I think it's such a personal thing. For me, it was about seven years ago, I was just about losing weight for medical reasons I had. For me, it was just incorporating endurance sports in my life. Running, marathons, and triathlons. Just a balance of changing how you look at food as being a reward for your daily activities and thinking of it as being more energy and fuel for ambition. That was the big 'a-ha' moment for me because I was brought up in a world where food was a reward, a celebration, there were always dishes, you had to eat this. And if you can step away from that and fill your life so that you can refuel by food, then everything you eat is kind of like a gas in your tank, it changes the way you feel about things. I don't feel like I have the perfect formula, I think it's a personal thing for everybody.
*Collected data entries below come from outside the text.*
-- ==== Sys2Proof/Machine/Regs.lean ====
section
/-!
DEFINITION. Sys2Proof/Machine/Regs.lean: the register map (R448 to R452). One address per register, one Fld per
field, and the table of every implemented word with its reset value and the access code of each field, as the
register tables of the chapters give them.
-/
namespace Sys2Proof.Machine
open Sys2Proof

/-- The access codes of R7. -/
inductive Acc where
  | ro | rw | w1c | wo | rc | rwl | rws
  deriving DecidableEq, Repr

/-- A field of a register: the word address and the bits hi..lo. -/
structure Fld where
  addr : Nat
  hi : Nat
  lo : Nat
  deriving DecidableEq, Repr

/-- A field of the register table: its bits and its access code. -/
structure FieldDesc where
  hi : Nat
  lo : Nat
  acc : Acc
  deriving DecidableEq, Repr

/-- A register of the table: the words base + stride·i for i below count, their reset value and their fields. -/
structure RegDesc where
  base : Nat
  stride : Nat
  count : Nat
  reset : Nat
  fields : List FieldDesc
  deriving DecidableEq, Repr

namespace Reg

/-- 0x0008 SYS_MODE (02_modes_startup_configuration.md). -/
def SYS_MODE : Nat := 0x0008
def SYS_MODE_CAUSE : Fld := ⟨SYS_MODE, 19, 16⟩
def SYS_MODE_START : Fld := ⟨SYS_MODE, 12, 10⟩
def SYS_MODE_PENDV : Fld := ⟨SYS_MODE, 9, 9⟩
def SYS_MODE_PEND : Fld := ⟨SYS_MODE, 8, 6⟩
def SYS_MODE_PRIOR : Fld := ⟨SYS_MODE, 5, 3⟩
def SYS_MODE_CUR : Fld := ⟨SYS_MODE, 2, 0⟩

/-- 0x0018 SYS_MODE_REQ (02_modes_startup_configuration.md). -/
def SYS_MODE_REQ : Nat := 0x0018
def SYS_MODE_REQ_CANCEL : Fld := ⟨SYS_MODE_REQ, 4, 4⟩
def SYS_MODE_REQ_AT : Fld := ⟨SYS_MODE_REQ, 3, 3⟩
def SYS_MODE_REQ_TARGET : Fld := ⟨SYS_MODE_REQ, 2, 0⟩

/-- 0x0020 SYS_MODE_AT (02_modes_startup_configuration.md). -/
def SYS_MODE_AT : Nat := 0x0020
def SYS_MODE_AT_SLOT : Fld := ⟨SYS_MODE_AT, 63, 0⟩

/-- 0x0028 SYS_MODE_SLOT (02_modes_startup_configuration.md). -/
def SYS_MODE_SLOT : Nat := 0x0028
def SYS_MODE_SLOT_SLOT : Fld := ⟨SYS_MODE_SLOT, 63, 0⟩

/-- 0x0100 CFG_STATUS (02_modes_startup_configuration.md). -/
def CFG_STATUS : Nat := 0x0100
def CFG_STATUS_EPOCH_MISMATCH : Fld := ⟨CFG_STATUS, 25, 25⟩
def CFG_STATUS_DIVERGED : Fld := ⟨CFG_STATUS, 24, 24⟩
def CFG_STATUS_OVL_PRESENT : Fld := ⟨CFG_STATUS, 23, 16⟩
def CFG_STATUS_PENDV : Fld := ⟨CFG_STATUS, 12, 12⟩
def CFG_STATUS_OVL_PEND : Fld := ⟨CFG_STATUS, 11, 8⟩
def CFG_STATUS_OVL_ACT : Fld := ⟨CFG_STATUS, 7, 4⟩
def CFG_STATUS_LOADED : Fld := ⟨CFG_STATUS, 2, 2⟩
def CFG_STATUS_OTHER_VALID : Fld := ⟨CFG_STATUS, 1, 1⟩
def CFG_STATUS_STORE : Fld := ⟨CFG_STATUS, 0, 0⟩

/-- 0x0120 CFG_OVL_REQ (02_modes_startup_configuration.md). -/
def CFG_OVL_REQ : Nat := 0x0120
def CFG_OVL_REQ_AT : Fld := ⟨CFG_OVL_REQ, 4, 4⟩
def CFG_OVL_REQ_OVL : Fld := ⟨CFG_OVL_REQ, 3, 0⟩

/-- 0x0128 CFG_OVL_AT (02_modes_startup_configuration.md). -/
def CFG_OVL_AT : Nat := 0x0128
def CFG_OVL_AT_SLOT : Fld := ⟨CFG_OVL_AT, 63, 0⟩

/-- 0x0130 CFG_OVL_SLOT (02_modes_startup_configuration.md). -/
def CFG_OVL_SLOT : Nat := 0x0130
def CFG_OVL_SLOT_SLOT : Fld := ⟨CFG_OVL_SLOT, 63, 0⟩

/-- 0x0110 CFG_DIGEST (02_modes_startup_configuration.md). -/
def CFG_DIGEST : Nat := 0x0110
def CFG_DIGEST_DIGEST : Fld := ⟨CFG_DIGEST, 63, 0⟩

/-- 0x0118 CFG_EPOCH (02_modes_startup_configuration.md). -/
def CFG_EPOCH : Nat := 0x0118
def CFG_EPOCH_GROUP : Fld := ⟨CFG_EPOCH, 63, 48⟩
def CFG_EPOCH_EPOCH : Fld := ⟨CFG_EPOCH, 31, 0⟩

/-- 0x1000 + 8·c CH_CFG (03_sensor_front_end.md). -/
def CH_CFG (c : Nat) : Nat := 0x1000 + 8 * c
def CH_CFG_AAF (c : Nat) : Fld := ⟨CH_CFG c, 11, 10⟩
def CH_CFG_RANGE (c : Nat) : Fld := ⟨CH_CFG c, 9, 8⟩
def CH_CFG_EN (c : Nat) : Fld := ⟨CH_CFG c, 0, 0⟩

/-- 0x1C40 + 16·b + 2 BANK_SPARE (03_sensor_front_end.md). -/
def BANK_SPARE (b : Nat) : Nat := 0x1C42 + 16 * b
def BANK_SPARE_CAL (b : Nat) : Fld := ⟨BANK_SPARE b, 8, 8⟩
def BANK_SPARE_CONN (b : Nat) : Fld := ⟨BANK_SPARE b, 4, 4⟩
def BANK_SPARE_POS (b : Nat) : Fld := ⟨BANK_SPARE b, 3, 0⟩

/-- 0x1C40 + 16·b + 0 BANK_CFG (03_sensor_front_end.md). -/
def BANK_CFG (b : Nat) : Nat := 0x1C40 + 16 * b
def BANK_CFG_K (b : Nat) : Fld := ⟨BANK_CFG b, 25, 16⟩
def BANK_CFG_EXMODE (b : Nat) : Fld := ⟨BANK_CFG b, 1, 0⟩

/-- 0x1C40 + 16·b + 1 BANK_PHASE (03_sensor_front_end.md). -/
def BANK_PHASE (b : Nat) : Nat := 0x1C41 + 16 * b
def BANK_PHASE_S0 (b : Nat) : Fld := ⟨BANK_PHASE b, 63, 0⟩

/-- 0x1000 + 8·c + 1 CH_EXCFG (03_sensor_front_end.md). -/
def CH_EXCFG (c : Nat) : Nat := 0x1001 + 8 * c
def CH_EXCFG_PO (c : Nat) : Fld := ⟨CH_EXCFG c, 47, 40⟩
def CH_EXCFG_ILIM (c : Nat) : Fld := ⟨CH_EXCFG c, 39, 34⟩
def CH_EXCFG_LEVEL (c : Nat) : Fld := ⟨CH_EXCFG c, 33, 20⟩
def CH_EXCFG_HOLDOFF (c : Nat) : Fld := ⟨CH_EXCFG c, 15, 4⟩
def CH_EXCFG_RETRY (c : Nat) : Fld := ⟨CH_EXCFG c, 3, 1⟩
def CH_EXCFG_EXEN (c : Nat) : Fld := ⟨CH_EXCFG c, 0, 0⟩

/-- 0x1000 + 8·c + 2 CH_WB (03_sensor_front_end.md). -/
def CH_WB (c : Nat) : Nat := 0x1002 + 8 * c
def CH_WB_VTH (c : Nat) : Fld := ⟨CH_WB c, 31, 24⟩
def CH_WB_BIAS (c : Nat) : Fld := ⟨CH_WB c, 2, 2⟩
def CH_WB_SENSE (c : Nat) : Fld := ⟨CH_WB c, 1, 1⟩
def CH_WB_EXC (c : Nat) : Fld := ⟨CH_WB c, 0, 0⟩

/-- 0x1000 + 8·c + 3 CH_STATUS (03_sensor_front_end.md). -/
def CH_STATUS (c : Nat) : Nat := 0x1003 + 8 * c
def CH_STATUS_TRIPS (c : Nat) : Fld := ⟨CH_STATUS c, 63, 56⟩
def CH_STATUS_REFU (c : Nat) : Fld := ⟨CH_STATUS c, 15, 15⟩
def CH_STATUS_CLIP (c : Nat) : Fld := ⟨CH_STATUS c, 14, 14⟩
def CH_STATUS_CLIP_SEEN (c : Nat) : Fld := ⟨CH_STATUS c, 13, 13⟩
def CH_STATUS_ILIM (c : Nat) : Fld := ⟨CH_STATUS c, 12, 12⟩
def CH_STATUS_DRIVE_OFF (c : Nat) : Fld := ⟨CH_STATUS c, 11, 11⟩
def CH_STATUS_EX_LATCH (c : Nat) : Fld := ⟨CH_STATUS c, 10, 10⟩
def CH_STATUS_WB_EXC (c : Nat) : Fld := ⟨CH_STATUS c, 9, 9⟩
def CH_STATUS_WB_SENSE (c : Nat) : Fld := ⟨CH_STATUS c, 8, 8⟩
def CH_STATUS_WB_SEEN (c : Nat) : Fld := ⟨CH_STATUS c, 7, 7⟩
def CH_STATUS_SHORT_SEEN (c : Nat) : Fld := ⟨CH_STATUS c, 6, 6⟩
def CH_STATUS_LIMIT_SEEN (c : Nat) : Fld := ⟨CH_STATUS c, 5, 5⟩

/-- 0x1C40 + 16·b + 3 BANK_STATUS (03_sensor_front_end.md). -/
def BANK_STATUS (b : Nat) : Nat := 0x1C43 + 16 * b
def BANK_STATUS_RET_OPEN (b : Nat) : Fld := ⟨BANK_STATUS b, 7, 7⟩
def BANK_STATUS_CARRIER (b : Nat) : Fld := ⟨BANK_STATUS b, 6, 6⟩
def BANK_STATUS_EXMODE_ACT (b : Nat) : Fld := ⟨BANK_STATUS b, 5, 4⟩

/-- 0x1000 + 8·c + 4 CH_CONV (04_conversion.md). -/
def CH_CONV (c : Nat) : Nat := 0x1004 + 8 * c
def CH_CONV_AVGN (c : Nat) : Fld := ⟨CH_CONV c, 47, 40⟩
def CH_CONV_AVGSH (c : Nat) : Fld := ⟨CH_CONV c, 39, 36⟩
def CH_CONV_AVG (c : Nat) : Fld := ⟨CH_CONV c, 35, 35⟩
def CH_CONV_HOLD (c : Nat) : Fld := ⟨CH_CONV c, 27, 20⟩
def CH_CONV_WARN (c : Nat) : Fld := ⟨CH_CONV c, 19, 16⟩
def CH_CONV_RPRI (c : Nat) : Fld := ⟨CH_CONV c, 8, 8⟩
def CH_CONV_POLICY (c : Nat) : Fld := ⟨CH_CONV c, 1, 0⟩

/-- 0x1000 + 8·c + 5 CH_CONVSTAT (04_conversion.md). -/
def CH_CONVSTAT (c : Nat) : Nat := 0x1005 + 8 * c
def CH_CONVSTAT_RESCUED (c : Nat) : Fld := ⟨CH_CONVSTAT c, 63, 48⟩
def CH_CONVSTAT_COARSED (c : Nat) : Fld := ⟨CH_CONVSTAT c, 47, 32⟩
def CH_CONVSTAT_GUARDED (c : Nat) : Fld := ⟨CH_CONVSTAT c, 31, 16⟩
def CH_CONVSTAT_WARNST (c : Nat) : Fld := ⟨CH_CONVSTAT c, 3, 3⟩
def CH_CONVSTAT_CLIPST (c : Nat) : Fld := ⟨CH_CONVSTAT c, 2, 2⟩
def CH_CONVSTAT_PATH (c : Nat) : Fld := ⟨CH_CONVSTAT c, 1, 1⟩

/-- 0x1C40 + 16·b + 4 BANK_CONV (04_conversion.md). -/
def BANK_CONV (b : Nat) : Nat := 0x1C44 + 16 * b
def BANK_CONV_FREEZE (b : Nat) : Fld := ⟨BANK_CONV b, 1, 1⟩
def BANK_CONV_INJ (b : Nat) : Fld := ⟨BANK_CONV b, 0, 0⟩

/-- 0x1C40 + 16·b + 5 BANK_CONVSTAT (04_conversion.md). -/
def BANK_CONVSTAT (b : Nat) : Nat := 0x1C45 + 16 * b
def BANK_CONVSTAT_RESC_SLOTS (b : Nat) : Fld := ⟨BANK_CONVSTAT b, 63, 48⟩
def BANK_CONVSTAT_OVF_SLOTS (b : Nat) : Fld := ⟨BANK_CONVSTAT b, 47, 32⟩
def BANK_CONVSTAT_STARVED (b : Nat) : Fld := ⟨BANK_CONVSTAT b, 23, 20⟩

/-- 0x1C40 + 16·b + 6 BANK_REF (04_conversion.md). -/
def BANK_REF (b : Nat) : Nat := 0x1C46 + 16 * b
def BANK_REF_FALLBACK (b : Nat) : Fld := ⟨BANK_REF b, 5, 5⟩
def BANK_REF_SETTLED (b : Nat) : Fld := ⟨BANK_REF b, 4, 4⟩
def BANK_REF_ACT (b : Nat) : Fld := ⟨BANK_REF b, 3, 2⟩
def BANK_REF_SEL (b : Nat) : Fld := ⟨BANK_REF b, 1, 0⟩

/-- 0x1DC0 + 8·k + 0 FC_CFG (04_conversion.md). -/
def FC_CFG (k : Nat) : Nat := 0x1DC0 + 8 * k
def FC_CFG_TERM (k : Nat) : Fld := ⟨FC_CFG k, 7, 6⟩
def FC_CFG_BW (k : Nat) : Fld := ⟨FC_CFG k, 5, 4⟩
def FC_CFG_EN (k : Nat) : Fld := ⟨FC_CFG k, 0, 0⟩

/-- 0x1DC0 + 8·k + 1 FC_STATUS (04_conversion.md). -/
def FC_STATUS (k : Nat) : Nat := 0x1DC1 + 8 * k
def FC_STATUS_OVR_SLOTS (k : Nat) : Fld := ⟨FC_STATUS k, 63, 48⟩
def FC_STATUS_OVR_SEEN (k : Nat) : Fld := ⟨FC_STATUS k, 1, 1⟩
def FC_STATUS_OVR (k : Nat) : Fld := ⟨FC_STATUS k, 0, 0⟩

/-- 0x1000 + 8·c + 6 CH_FLT (05_filter_chain.md). -/
def CH_FLT (c : Nat) : Nat := 0x1006 + 8 * c
def CH_FLT_DETW (c : Nat) : Fld := ⟨CH_FLT c, 51, 40⟩
def CH_FLT_ENV (c : Nat) : Fld := ⟨CH_FLT c, 34, 34⟩
def CH_FLT_RMS (c : Nat) : Fld := ⟨CH_FLT c, 33, 33⟩
def CH_FLT_PK (c : Nat) : Fld := ⟨CH_FLT c, 32, 32⟩
def CH_FLT_PHI (c : Nat) : Fld := ⟨CH_FLT c, 31, 16⟩
def CH_FLT_PRESET (c : Nat) : Fld := ⟨CH_FLT c, 2, 0⟩

/-- 0x1000 + 8·c + 7 CH_FD (05_filter_chain.md). -/
def CH_FD (c : Nat) : Nat := 0x1007 + 8 * c
def CH_FD_DELAY (c : Nat) : Fld := ⟨CH_FD c, 27, 16⟩
def CH_FD_TRIM (c : Nat) : Fld := ⟨CH_FD c, 7, 0⟩

/-- 0x1E00 FLT_COEF_PTR (05_filter_chain.md). -/
def FLT_COEF_PTR : Nat := 0x1E00
def FLT_COEF_PTR_COMMIT : Fld := ⟨FLT_COEF_PTR, 31, 31⟩
def FLT_COEF_PTR_BANK : Fld := ⟨FLT_COEF_PTR, 28, 24⟩
def FLT_COEF_PTR_SET : Fld := ⟨FLT_COEF_PTR, 20, 20⟩
def FLT_COEF_PTR_PRESET : Fld := ⟨FLT_COEF_PTR, 18, 16⟩
def FLT_COEF_PTR_TAP : Fld := ⟨FLT_COEF_PTR, 7, 0⟩

/-- 0x1E01 FLT_COEF_DATA (05_filter_chain.md). -/
def FLT_COEF_DATA : Nat := 0x1E01
def FLT_COEF_DATA_COEF : Fld := ⟨FLT_COEF_DATA, 23, 0⟩

/-- 0x1E02 FLT_SWAP_REQ (05_filter_chain.md). -/
def FLT_SWAP_REQ : Nat := 0x1E02
def FLT_SWAP_REQ_AT : Fld := ⟨FLT_SWAP_REQ, 24, 24⟩
def FLT_SWAP_REQ_BANKS : Fld := ⟨FLT_SWAP_REQ, 23, 0⟩

/-- 0x1E03 FLT_SWAP_AT (05_filter_chain.md). -/
def FLT_SWAP_AT : Nat := 0x1E03
def FLT_SWAP_AT_SLOT : Fld := ⟨FLT_SWAP_AT, 63, 0⟩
Are you still able to pretty much eat what you want?
Yeah, because I exercise so much. I run every day. I mean, I still don't eat like 20 years ago, when Mario and I would go to Balthazar at three in the morning and have coq au vin for two. I think I'd be dead if we did that. So I don't do that anymore. But I eat earlier. I try not to eat too close to bedtime, all the things that happen when you get older. But, good sensible choices, I think you can still have a big meal, just try to do it during the day, bigger lunches than dinners. I like to drink wine more in the day than at night if I can.

What's next for you? Is there anything that you haven't conquered yet that's at the top of your list?
I mean, every day there are so many great things. There's Eataly, there's Los Angeles, which is coming down the pipeline, there's Philadelphia, São Paulo, Brazil, is being built as we speak. In the restaurant world, a lot of things going in in Vegas and Asia, opening up in Macao.

Does it ever get to the point where it's overwhelming with all of this happening?
No, there are a lot of great people in the company, people who have full accountability and responsibility for projects, and they them get done right and can be proud of them. Mario and I don't do everything, it would be impossible. But, we do hopefully get to participate and we have a wonderful organization that we can really rely on and that supplies us with a lot of personal satisfaction.